À cela, il nous faut ajouter les menaces qui planent actuellement sur le maintien en condition opérationnelle – MCO. Nous attendons avec impatience une loi courageuse et forte concernant ce dispositif : il faut valoriser notre industrie française pour maintenir notre indépendance stratégique, et se battre pour que le futur de l’Europe de la défense ne signifie pas, comme c’est généralement le cas au sein de l’Union Européenne, une mise en concurrence sauvage de tous les secteurs économiques. Nous pourrions alors perdre gros en indépendance et souveraineté nationale.
Si, dans le cours de notre histoire actuelle, l’Europe de la défense représente un horizon plus logique que l’OTAN, détaché des contingences de la guerre froide, il faudra tout de même se méfier fortement des déménagements industriels qui pourraient se faire au détriment de nos savoir-faire et de nos fleurons français.

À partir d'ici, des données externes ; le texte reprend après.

-- ==== Sys2Proof/Machine/Assembly.lean ====
section
/-! DEFINITION. The assembly syntax of 30_encoding.md R97, read as characters, and the image it stands
for (R99). The syntax is not hardware (the spec's D24); what R97 leaves open is entry 18. -/

namespace Sys2Proof.Machine.Assembly

/-- The pieces of a character list between the characters that satisfy `sep`. -/
def splitAt (sep : Char → Bool) : List Char → List (List Char)
  | [] => [[]]
  | c :: rest =>
    match splitAt sep rest with
    | [] => [[c]]
    | piece :: more => if sep c then [] :: piece :: more else (c :: piece) :: more

/-- White space inside a statement. -/
def isBlank (c : Char) : Bool := c = ' ' || c = '\t' || c = '\r'

/-- `;` or a newline separates statements. -/
def isStatementEnd (c : Char) : Bool := c = ';' || c = '\n'

/-- White space or a comma separates operands. -/
def isOperandEnd (c : Char) : Bool := isBlank c || c = ','

/-- The value of a digit in a base, none where the character is no such digit. -/
def digit (base : Nat) (c : Char) : Option Nat :=
  let n := c.toNat
  let v :=
    if 48 ≤ n ∧ n ≤ 57 then some (n - 48)
    else if 97 ≤ n ∧ n ≤ 102 then some (n - 87)
    else if 65 ≤ n ∧ n ≤ 70 then some (n - 55)
    else none
  v.filter fun d => d < base

/-- Digits read on from a value. -/
def digitsFrom (base acc : Nat) : List Char → Option Nat
  | [] => some acc
  | c :: rest =>
    match digit base c with
    | some d => digitsFrom base (acc * base + d) rest
    | none => none

/-- A numeral: at least one digit. -/
def numeral (base : Nat) : List Char → Option Nat
  | [] => none
  | c :: rest => digitsFrom base 0 (c :: rest)

/-- A number that is a byte. -/
def asByte (n : Option Nat) : Option Byte :=
  match n with
  | some v => if v < 256 then some (BitVec.ofNat 8 v) else none
  | none => none

/-- An immediate: decimal, `0x` hexadecimal or `0b` binary, 0..255. -/
def readImmediate : List Char → Option Byte
  | '0' :: 'x' :: rest => asByte (numeral 16 rest)
  | '0' :: 'b' :: rest => asByte (numeral 2 rest)
  | cs => asByte (numeral 10 cs)

/-- `R` followed by a decimal number: 0..7 a register, 8..255 the raw index byte. -/
def readRegister : List Char → Option Byte
  | 'R' :: rest => asByte (numeral 10 rest)
  | _ => none

/-- Statements of the form `MNEMONIC`. -/
def noOperand (m : List Char) : Option Instr :=
  if m = ['H', 'L', 'T'] then some .hlt
  else if m = ['N', 'O', 'P'] then some .nop
  else none

/-- Statements of the form `MNEMONIC Ra`. -/
def oneOperand (m x : List Char) : Option Instr :=
  match readRegister x with
  | none => none
  | some a =>
    if m = ['P', 'R', 'N'] then some (.prn a)
    else if m = ['P', 'U', 'S', 'H'] then some (.push a)
    else if m = ['P', 'O', 'P'] then some (.pop a)
    else if m = ['J', 'M', 'P'] then some (.jmp a)
    else if m = ['J', 'E', 'Q'] then some (.jeq a)
    else if m = ['J', 'N', 'E'] then some (.jne a)
    else none

/-- Statements of the form `MNEMONIC Ra Rb`, and `LDI Ra imm`. -/
def twoOperands (m x y : List Char) : Option Instr :=
  match readRegister x with
  | none => none
  | some a =>
    if m = ['L', 'D', 'I'] then (readImmediate y).map fun b => .ldi a b
    else if m = ['A', 'D', 'D'] then (readRegister y).map fun b => .add a b
    else if m = ['M', 'U', 'L'] then (readRegister y).map fun b => .mul a b
    else if m = ['C', 'M', 'P'] then (readRegister y).map fun b => .cmp a b
    else none

/-- One statement, none for what is no statement. DESIGN CHOICE (entry 18; R97 says only that a comma or
white space separates operands): separators are dropped wherever they stand and however many there are, so
a comma before the mnemonic, after it, after the last operand or doubled is accepted (`HLT,` is HLT), and a
statement of separators alone (white space, `,`, nothing) stands for no instruction. -/
def readStatement (cs : List Char) : Option (List Instr) :=
  match (splitAt isOperandEnd cs).filter fun w => !w.isEmpty with
  | [] => some []
  | [m] => (noOperand m).map fun i => [i]
  | [m, x] => (oneOperand m x).map fun i => [i]
  | [m, x, y] => (twoOperands m x y).map fun i => [i]
  | _ => none

/-- Statement after statement; none if one cannot be read. -/
def readStatements : List (List Char) → Option (List Instr)
  | [] => some []
  | cs :: rest =>
    match readStatement cs, readStatements rest with
    | some i, some is => some (i ++ is)
    | _, _ => none

/-- The instructions a source text stands for. -/
def assemble (source : List Char) : Option (List Instr) :=
  readStatements (splitAt isStatementEnd source)

/-- The program image of a source text: opcode and operand bytes in order, from the load address on
(R97, R99). -/
def assembleImage (source : List Char) : Option (List Byte) := (assemble source).map encodeProgram

end Sys2Proof.Machine.Assembly
end

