/-- The outcome is the start state in status Faulted with this record. -/
def faultsWith (s : State) (cause : Cause) (pc : PcWord) (value : Nat) : Bool :=
  nextSat (step s) fun t => decide (t = s.withStatus (.faulted ⟨cause, pc, value⟩))

def flE : Flags := ⟨true, false, false⟩

def flL : Flags := ⟨false, true, false⟩

def flG : Flags := ⟨false, false, true⟩

/-! ### Well-formedness smoke: an ill-formed term for each check -/

/-- R94: index 8 names no register. -/
theorem test_wf_refuses_first_index : (Instr.add 8#8 0#8).wf = false := by decide

theorem test_wf_refuses_second_index : (Instr.cmp 7#8 255#8).wf = false := by decide

/-- R90: an immediate has no illegal value. -/
theorem test_wf_accepts_any_immediate : (Instr.ldi 7#8 255#8).wf = true := by decide

theorem imageWf_replicate (n : Nat) (v : Byte) : imageWf (List.replicate n v) = decide (n ≤ 256) := by
  simp [imageWf, Config.loadAddr]

/-- R233: an image of 257 bytes does not fit, one of 256 does. -/
theorem test_image_wf_refuses_257 : imageWf (List.replicate 257 0#8) = false := imageWf_replicate 257 0#8

theorem test_image_wf_accepts_256 : imageWf (List.replicate 256 0#8) = true := imageWf_replicate 256 0#8

/-! ### Decoding: every row's word, bit by bit from the map of R91 (W10) -/

theorem test_decode_ldi : decode ⟨0b10000010#8, 0b00000111#8, 0b11111111#8⟩ = .instr (.ldi 7#8 255#8) := by
  decide

theorem test_decode_prn : decode ⟨0b01000111#8, 0b00000011#8, 0b11111111#8⟩ = .instr (.prn 3#8) := by
  decide

theorem test_decode_hlt : decode ⟨0b00000001#8, 0b10000010#8, 0b01000111#8⟩ = .instr .hlt := by decide

theorem test_decode_add : decode ⟨0b10100000#8, 0b00000001#8, 0b00000010#8⟩ = .instr (.add 1#8 2#8) := by
  decide

theorem test_decode_mul : decode ⟨0b10100010#8, 0b00000001#8, 0b00000010#8⟩ = .instr (.mul 1#8 2#8) := by
  decide

theorem test_decode_push : decode ⟨0b01000101#8, 0b00000101#8, 0b00000000#8⟩ = .instr (.push 5#8) := by
  decide

theorem test_decode_pop : decode ⟨0b01000110#8, 0b00000101#8, 0b00000000#8⟩ = .instr (.pop 5#8) := by
  decide

theorem test_decode_cmp : decode ⟨0b10100111#8, 0b00000001#8, 0b00000010#8⟩ = .instr (.cmp 1#8 2#8) := by
  decide

theorem test_decode_jmp : decode ⟨0b01010100#8, 0b00000010#8, 0b00000000#8⟩ = .instr (.jmp 2#8) := by
  decide

theorem test_decode_jeq : decode ⟨0b01010101#8, 0b00000010#8, 0b00000000#8⟩ = .instr (.jeq 2#8) := by
  decide

theorem test_decode_jne : decode ⟨0b01010110#8, 0b00000010#8, 0b00000000#8⟩ = .instr (.jne 2#8) := by
  decide

theorem test_decode_nop : decode ⟨0b00000000#8, 0b00000010#8, 0b00000000#8⟩ = .instr .nop := by decide

/-- C5, C6: 0xA1 is neither an ALU operation nor three bytes long. -/
theorem test_decode_unknown : decode ⟨0xA1#8, 0#8, 0#8⟩ = .unknown 0xA1#8 ∧
    (decode ⟨0xA1#8, 0#8, 0#8⟩).length = 1 := by decide

theorem test_encode_add : encode (.add 1#8 2#8) = [0xA0#8, 1#8, 2#8] := by decide

theorem test_encode_push : encode (.push 5#8) = [0x45#8, 5#8] := by decide

/-- The table numbers the first byte's bits from 0: LDI R1 9 is 0x090182. -/
theorem test_table_word_ldi : decodeTableWord 24 0x090182 = some (.ldi 1#8 9#8) := by decide

/-- Bits above `nbits` are 0. -/
theorem test_table_word_short : decodeTableWord 8 0x090182 = some (.ldi 0#8 0#8) := by decide

theorem test_table_word_unknown : decodeTableWord 24 0x0901A1 = none := by decide

/-! ### The execution cycle -/

/-- X1. -/
theorem test_hlt_at_253_halts : nextSat (step (machineAt 253 [0x01#8]))
    (fun t => t.status = .halted ∧ t.pc = 253#9) := by decide

/-- X2. -/
theorem test_hlt_at_254_faults : faultsWith (machineAt 254 [0x01#8]) .outOfRangeAddress 254#9 256 := by decide

/-- X4. -/
theorem test_step_at_256_faults : faultsWith (machineAt 256 []) .outOfRangeAddress 256#9 256 := by decide

/-- R110: no step from Halted. -/
theorem test_no_step_from_halted : isFault (step ((machineAt 0 [0x00#8]).withStatus .halted)) .noStepFromHalted := by
  decide

theorem test_no_step_from_faulted :
    isFault (step ((machineAt 0 [0x00#8]).withStatus (.faulted ⟨.outOfRangeRegister, 0#9, 8⟩))) .noStepFromFaulted := by
  decide

/-- The host's placing of a word: the next step runs it. -/
theorem test_with_fetch_word : nextSat (step (State.reset.withFetchWord 24 0x090182))
    (fun t => t.regs[1] = 9#8 ∧ t.pc = 3#9) := by decide

/-! ### LDI and PRN -/

/-- L2's operands at X5's address: R7 is not SP, and pc becomes 256. -/
theorem test_ldi_r7_at_253 : nextSat (step (machineAt 253 [0x82#8, 0x07#8, 0xFF#8]))
    (fun t => t.regs[7] = 0xFF#8 ∧ t.sp = 0xF4#8 ∧ t.pc = 256#9) := by decide

/-- L4. -/
theorem test_ldi_index_8_faults : faultsWith (machineAt 0 [0x82#8, 0x08#8, 0x01#8]) .outOfRangeRegister 0#9 8 := by
  decide

/-- L7. -/
theorem test_prn_is_unsigned : nextSat (step (setR (machineAt 0 [0x47#8, 0x03#8]) 3 0xFF#8))
    (fun t => displayed t = [255] ∧ t.pc = 2#9) := by decide

/-- L8. -/
theorem test_prn_index_9_emits_nothing :
    faultsWith ((machineAt 0 [0x47#8, 0x09#8]).withOut [1#8]) .outOfRangeRegister 0#9 9 := by decide

/-! ### ALU -/

/-- A1, W2. -/
theorem test_add_wraps : nextSat (step (setR (setR (machineAt 0 [0xA0#8, 0#8, 1#8]) 0 0xC8#8) 1 0x64#8))
    (fun t => t.regs[0] = 0x2C#8 ∧ t.regs[1] = 0x64#8 ∧ t.pc = 3#9) := by decide

/-- A7. -/
theorem test_add_checks_first_index_first :
    faultsWith (machineAt 0 [0xA0#8, 0x09#8, 0x08#8]) .outOfRangeRegister 0#9 9 := by decide

/-- A9. -/
theorem test_mul_keeps_low_byte : nextSat (step (setR (setR (machineAt 0 [0xA2#8, 0#8, 1#8]) 0 0xFF#8) 1 0xFF#8))
    (fun t => t.regs[0] = 0x01#8 ∧ t.regs[1] = 0xFF#8) := by decide

/-- A14. -/
theorem test_mul_second_index_faults :
    faultsWith (machineAt 0 [0xA2#8, 0x00#8, 0x0A#8]) .outOfRangeRegister 0#9 10 := by decide

/-- A18, A20: unsigned, and E is cleared. -/
theorem test_cmp_unsigned_not_sticky :
    nextSat (step ((setR (machineAt 0 [0xA7#8, 0#8, 1#8]) 1 0xFF#8).withFl flE)) (fun t => t.fl = flL) := by decide

/-- A21. -/
theorem test_cmp_fault_keeps_flags :
    faultsWith ((machineAt 0 [0xA7#8, 0x08#8, 0#8]).withFl flG) .outOfRangeRegister 0#9 8 := by decide

/-! ### Stack -/

/-- S2. -/
theorem test_push_wraps : nextSat (step ((setR (machineAt 0 [0x45#8, 1#8]) 1 0xAB#8).withSp 0#8))
    (fun t => t.sp = 0xFF#8 ∧ t.mem.read 0xFF = 0xAB#8 ∧ t.pc = 2#9) := by decide

/-- S4. -/
theorem test_push_over_own_operand : nextSat (step (setR (machineAt 0xF2 [0x45#8, 0x01#8]) 1 9#8))
    (fun t => t.mem.read 0xF3 = 9#8 ∧ t.sp = 0xF3#8 ∧ t.pc = 0xF4#9) := by decide

/-- S6, S5: the cell keeps its byte. -/
theorem test_pop_wraps : nextSat (step { machineAt 0 [0x46#8, 2#8] with
      sp := 0xFF#8, mem := (machineAt 0 [0x46#8, 2#8]).mem.write 0xFF 7#8 })
    (fun t => t.regs[2] = 7#8 ∧ t.sp = 0#8 ∧ t.mem.read 0xFF = 7#8) := by decide

/-- S8. -/
theorem test_pop_index_8_faults :
    faultsWith ((machineAt 0 [0x46#8, 0x08#8]).withSp 0xF3#8) .outOfRangeRegister 0#9 8 := by decide

/-! ### Branches -/

/-- B2, first step: the target 254 is accepted. -/
theorem test_jmp_accepts_254 : nextSat (step (setR (machineAt 0 [0x54#8, 0#8]) 0 0xFE#8))
    (fun t => t.pc = 254#9 ∧ t.status = .running) := by decide
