-- ==== Sys2Proof/Syntax.lean ====
section
/-! DEFINITION. Syntax.lean: the commands of the module, one constructor for each row of spec/opcode_table.json, with what a
command carries: the agent that makes an access, the words it writes, the unit it concerns, and the values that the module
measures in it (R270 to R294 and the chapters that own the rows). -/

namespace Sys2Proof

/-- Which agent made a register access or a request (R24, R271). The test access port counts as the Keyway (R397). -/
inductive Src where
  | pcie | keyway
  deriving DecidableEq, Repr

namespace Machine

/-- One measured part of a calibration item: the new code, and the two residuals in millionths of the budget, all signed
(R312, R315). -/
abbrev CalPart := BitVec 16 × BitVec 32 × BitVec 32

/-- The measurement of one selected item of a rolling calibration: item, a code moved by more than its change limit, parts. -/
abbrev RollItem := Fin 11 × Bool × List CalPart

/-- A housekeeping round as it is read: the sensors, the trip sensors of PWR-A and PWR-B, and the round's duration in µs. -/
structure Round where
  reads : List (BitVec 12)
  tripA : BitVec 12
  tripB : BitVec 12
  dur : BitVec 16
  deriving DecidableEq, Repr

/-- What a request that a register write starts depends on beside the register: three words (the ratio in force for a
ratio-mailbox operation; CALV in µV and the CALT error in ppm for a reference check), a tuning sample, a flag (less than the
stated time since the last such request, or the half cycle of a restart), the operating millisecond, and whether a hardware
update of the register's SHP field falls in the cycle of the write (R277). -/
structure Meas where
  w0 : Word
  w1 : Word
  w2 : Word
  vt : BitVec 16
  flag : Bool
  ms : Fin 1000
  met : Bool := false
  deriving DecidableEq, Repr

/-- A frame of the power link (R416, R260): VIN and PIN averages, VIN outside its range for the whole frame or for part of it,
the six rails' voltage and current words, each rail against its set-point (0 inside ±2 % throughout, 1 below and 2 above for
the whole frame; the bin of RHIST), input energy in mJ, the energy in nJ of the banks and of AON, HOST and CLK together, and
the channel-BUS-cycles held in each bank by each command. -/
structure Telemetry where
  vin : BitVec 16
  pin : BitVec 16
  vinOut : Bool
  vinIn : Bool
  volts : List (BitVec 16)
  amps : List (BitVec 16)
  bins : List (Fin 3)
  outs : List Bool
  ins : List Bool
  hold : Bool
  energy : BitVec 16
  bankNj : List (BitVec 32)
  restNj : BitVec 32
  held : List (Word × List (BitVec 24))
  deriving DecidableEq, Repr

end Machine
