/-- A restart (R135): the serving leaves' modulators, the outputs' pending settings, the phase-word stream, the anchor and
its kind. `vpr` counts VCO cycles per reference cycle before the restart; RST is due unless the restart leaves every sample
and word where it was, and always after a swing (R205, R212). -/
def State.restart (s : State) (g kind : Nat) (half : Bool) (vpr : Nat × Nat) : State :=
  let key := s.streamKey g
  let kept := s.gridKept g half vpr && kind != 3
  let s := forAll [2 * g, 2 * g + 1] (fun n s => s.gate (s.serving n || s.lst n == L_ACQUIRE) (·.restartMod n)) s
  let s := iter 36 (fun o s => s.gate (s.outSet g o).on (·.applyOut g o)) s
  let s := ((s.trimsOn (OUT g + 0x600) 0x90).leafTrims (2 * g)).leafTrims (2 * g + 1)
  let s := s.gate (decide (kind = 1 ∨ kind = 4)) fun s =>
    (s.modLeaf (2 * g) fun l => { l with pfdPhase := 0 }).modLeaf (2 * g + 1) fun l => { l with pfdPhase := 0 }
  let s := s.restartStream g
  let s := s.gate (!(kept && decide (s.streamKey g = key))) (·.rstDue g)
  let s := s.modGrp g fun x => { x with anchored := true, anchor := s.epoch, anchorHalf := half, cont := none, moved := false }
  let s := s.wr (GS g) R.GS_SWSTAT_ANKIND kind
  let s := s.gate (kind == 1 || kind == 2 || kind == 5) (·.deliverPfw g)
  let s := s.interruptPm g
  s.evalOuts g

/-- The group has a leaf that serves. -/
def State.anyServing (s : State) (g : Nat) : Bool := s.serving (2 * g) || s.serving (2 * g + 1)

/-- The first PFD edge of a lock from OFF of the group's first serving leaf gives the group its anchor, kind 1 (R134). DESIGN
CHOICE (assumption 84): with D = 2 the rule lets that edge fall on either half of a reference cycle; the model takes the rising
half. -/
def State.firstPfd (s : State) (n : Nat) : State :=
  let m := n ^^^ 1
  if n < 32 ∧ (s.leaf n).kind = .fromOff ∧ s.anyServing (n / 2) = false ∧ ¬ (s.lst m = L_ACQUIRE ∧ (s.leaf m).kind = .fromOff) then
    s.restart (n / 2) 1 false (s.vcoPerRef (n / 2))
  else s

/-! ## Locks (R98) -/

/-- The loss of the reference is not declared and it is qualified: a leaf may lock. -/
def State.refGood (s : State) (n : Nat) : Bool := s.is (LP n) R.LP_LSTATE_REFOK

/-- Lock from OFF of leaf n to ratio r, with waypoint index and fields when one is applied (R98). Illegal settings are
refused: the leaf stays OFF. Without a qualified reference the request waits. -/
def State.lockFromOff (s : State) (n : Nat) (r : Ratio) (w : Option (Nat × Wp)) : State :=
  if s.lst n ≠ L_OFF ∨ ¬ (s.leaf n).on ∨ ¬ s.legalFor n r (w.map (·.2)) then s
  else
    let s := s.modLeaf n fun l => { l with staged := if w.isNone then some r else l.staged, waypoint := w.map (·.1) }
    if !s.refGood n then s.flag (LP n) R.LP_LSTATE_WAITREF true
    else
      let s := s.flag (LP n) R.LP_LSTATE_WAITREF false
      let s := s.takeSettings n r (w.map (·.2))
      let s := s.modLeaf n fun l => { l with kind := .fromOff, missed := false, distrust := false, joined := false }
      let s := s.restartMod n
      let s := match w with
        | some (i, _) =>
          let u := s.cacheUse (n / 2) n i (s.fvco n)
          let s := s.modLeaf n fun l => { l with tagT := s.groupTempC (n / 2) }
          let s := s.gate (u = CacheUse.distrust) (·.distrusted n)
          if u = CacheUse.use ∧ n < 32 then (s.startCached (n / 2) n i) else s.startSearch n (s.coreFor n)
        | none => s.startSearch n (s.coreFor n)
      s.evalSpurs n

/-- A leaf that waited for the reference asks again (R98). -/
def State.retryLock (s : State) (n : Nat) : State :=
  if !s.is (LP n) R.LP_LSTATE_WAITREF then s
  else
    let l := s.leaf n
    match l.waypoint with
    | some i =>
      let w := (s.grp (n / 2)).wp i
      s.lockFromOff n ((s.grp (n / 2)).wpRatio w) (some (i, w))
    | none => match l.staged with
      | some r => s.lockFromOff n r none
      | none => s

/-- The in-place hop of one leaf at P0 (R83): settings and ratio loaded, modulator restarted, the band cached or searched. A
leaf that is OFF locks from OFF instead (R97); one that is in no state from which R98 lets it hop no longer holds the grid, and
joins when it reports LOCKED (R146). -/
def State.hopLeaf (s : State) (g n : Nat) (r : Ratio) (w : Option (Nat × Wp)) : State :=
  if s.lst n = L_OFF then s.lockFromOff n r w
  else if s.lst n ≠ L_LOCKED then s.modLeaf n fun l => { l with joined := false, joining := false }
  else
    let s := s.abandonStep n
    let s := s.modLeaf n fun l =>
      { l with oldBand := s.rd (LP n) R.LP_LSTAT_BAND, kind := .hop, missed := false,
               distrust := false, waypoint := w.map (·.1), joined := l.joined && !s.pingPong g,
               joining := false, tagT := s.groupTempC g }
    let s := s.takeSettings n r (w.map (·.2))
    let s := s.restartMod n
    let s := match w with
      | some (i, _) => match s.cacheUse g n i (s.fvco n) with
        | .use => s.startCached g n i
        | .noEntry => s.startSearch n (s.coreFor n)
        | .distrust => (s.distrusted n).startSearch n (s.coreFor n)
      | none => s.startSearch n (s.coreFor n)
    s.evalSpurs n

/-- The idle leaf of group g starts to join the active leaf (R146): it hops in place, or locks from OFF, to the settings that the
active leaf has in force, its band searched, and joins when it reports LOCKED. -/
def State.joinStart (s : State) (g : Nat) : State :=
  let m := s.actLeaf g
  let n := s.idleLeaf g
  let off := s.lst n == L_OFF
  let ready := s.lst m == L_LOCKED || (!s.pingPong g && (s.lst m == L_SEARCH || s.lst m == L_ACQUIRE))
  if !ready || !(off || s.lst n == L_LOCKED) || (s.leaf n).joined || !(s.leaf n).on then s
  else if off && !s.refGood n then
    (s.modLeaf n fun l => { l with staged := some ((s.leaf m).target.getD (s.leaf m).ratio), waypoint := none }).flag (LP n) R.LP_LSTATE_WAITREF true
  else
    let s := (s.abandonStep n).flag (LP n) R.LP_LSTATE_WAITREF false
    let s := s.modLeaf n fun l =>
      { l with oldBand := s.rd (LP n) R.LP_LSTAT_BAND, kind := if off then .fromOff else .hop, missed := false,
               distrust := false, waypoint := none, joined := false, joining := true, tagT := s.groupTempC g }
    let s := (s.copySettings n m).restartMod n
    (s.startSearch n (s.coreFor n)).evalSpurs n

/-- On a common PFD edge the joining leaf copies the active leaf's modulator and holds its grid (R146): the two leaves have
joined, whichever of them drives the tree later. -/
def State.joinDone (s : State) (g : Nat) : State :=
  let a := s.leaf (s.actLeaf g)
  let s := s.modLeaf (s.actLeaf g) fun l => { l with joined := true }
  s.modLeaf (s.idleLeaf g) fun l =>
    { l with joining := false, joined := true, acc1 := a.acc1, acc2 := a.acc2, acc3 := a.acc3, car2 := a.car2, car3 := a.car3,
             car3p := a.car3p, lfsr := a.lfsr, ymod := a.ymod, pfdPhase := a.pfdPhase }

/-- The cache entry of a leaf's waypoint is written after a searched lock with CAP = 1 (R72): band, preset rounded to
0.5 mV, tag, and the code under ICP_AUTO. -/
def State.capture (s : State) (n : Nat) : State :=
  let l := s.leaf n
  let g := n / 2
  match l.waypoint with
  | none => s
  | some i =>
    let w := (s.grp g).wp i
    if !(l.searched && w.cap) || decide (32 ≤ n) then s
    else
      let band := s.rd (LP n) R.LP_LSTAT_BAND
      let tpre := ((s.rd (LP n) R.LP_TMON + 10) / 20) % 4096
      let tag := ofSigned 8 l.tagT
      let icp := s.rd (LP n) R.LP_LSTAT_ICP_USED
      let s := s.modGrp g fun x =>
        if n % 2 = 0 then
          let ws := x.wpWords i
          let w1 := putBits (ws.getD 1 0) 20 7 band
          let w2 := putBits (putBits (ws.getD 2 0) 0 12 tpre) 17 8 tag
          let w2 := if l.icpAuto then putBits w2 12 5 icp else w2
          x.setWp i [ws.getD 0 0, w1, w2, ws.getD 3 0]
        else
          let c := putBits (putBits (putBits (x.cbWord i) 0 7 band) 7 12 tpre) 24 8 tag
          x.setCb i (if l.icpAuto then putBits c 19 5 icp else c)
      s.wr (GS g) R.GS_RSTAT_CLEARED 0

/-! ## Holdover (R101 to R105) -/

/-- HOLDSTAT.REALIGNING: a return slew or a CLROFS slew of group g runs (R109, R110). -/
def State.realigning (s : State) (g : Nat) : State :=
  s.flag (GS g) R.GS_HOLDSTAT_REALIGNING
    ((s.leaf (2 * g)).slewing || (s.leaf (2 * g + 1)).slewing || (s.grp g).clrSlew)

/-- The holdover entry of leaf n with cause and holdover value (R101). The leaf driving the tree, or a leaf under
PING-PONG, coasts on its DAC; the other leaf of a GUARDED group follows (R104). -/
def State.holdEntry (s : State) (n cause value : Nat) (quiet : Bool) : State :=
  let s := s.abandonStep n
  let s := s.wr (LP n) R.LP_LSTATE_CAUSE cause
  let s := s.setLst n L_HOLDOVER
  let act := if n < 32 then s.actLeaf (n / 2) = n else s.rd SYS R.SYS_SYSSTAT_ACT = n - 32
  let s := s.wr (LP n) R.LP_HDAC_DACV value
  let s := s.flag (LP n) R.LP_HDAC_ENG (decide act)
  let s := s.flag (LP n) R.LP_LSTATE_FOLLOW (decide ¬act)
  let s := s.flag (LP n) R.LP_LSTATE_HOLDQ (quiet && decide (s.ref.firstCause = 1))
  let s := s.wr (LP n) R.LP_HOLDT 0
  let s := s.modLeaf n fun l => { l with heldV := value, slewing := false, holdTicks := 0 }
  let s := s.gate (decide (n < 32)) (·.realigning (n / 2))
  (s.inc (LP n) R.LP_HOLDCNT).recCount 1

S’agissant du MCO, le changement de régime juridique du service industriel de l’aéronautique – SIAé – prôné par le rapport Chabbert est inquiétant : il pose le premier jalon de la privatisation de ce secteur. Cela se traduira par des fusions avec des industries étrangères et par la perte d’une capacité d’entretien indépendante.
Les autres dispositions de la LPM ressemblent plus à un régiment de cavaliers législatifs qu’à une loi budgétaire : modification du code des marchés publics et du code des pensions militaires d’invalidité et des victimes de guerre, dispositions sur l’armement, et j’en passe. Tout cela semble bien confus et porte à croire que l’on a voulu faire vite en diluant les discussions. Serait-ce pour occulter les conséquences des évolutions législatives ? Cela n’aurait pas été le cas si chacun des sujets avait été spécifique ou avait fait l’objet de textes de loi indépendants les uns des autres.
Le constat n’est pas nouveau : la méthode Macron repose sur l’empressement, l’absence de concertation avec les intéressés et la complexité législative. C’est en cela qu’elle est insupportable. Je ne reviendrai pas sur le travail en commission, notamment sur les auditions, car j’en ai parlé tout à l’heure.
En définitive, concevoir une loi de programmation militaire à hauteur d’homme nous paraît, certes, aller dans le bon sens. Je le répète, nous souhaiterions que cela soit le cas pour toute la fonction publique ! Mais la méthode et certains points de cette LPM, comme la dissuasion ou l’obsession pour les 2 % imposés par l’OTAN, ne nous permettront pas de la voter en l’état. (Applaudissements sur les bancs du groupe GDR.)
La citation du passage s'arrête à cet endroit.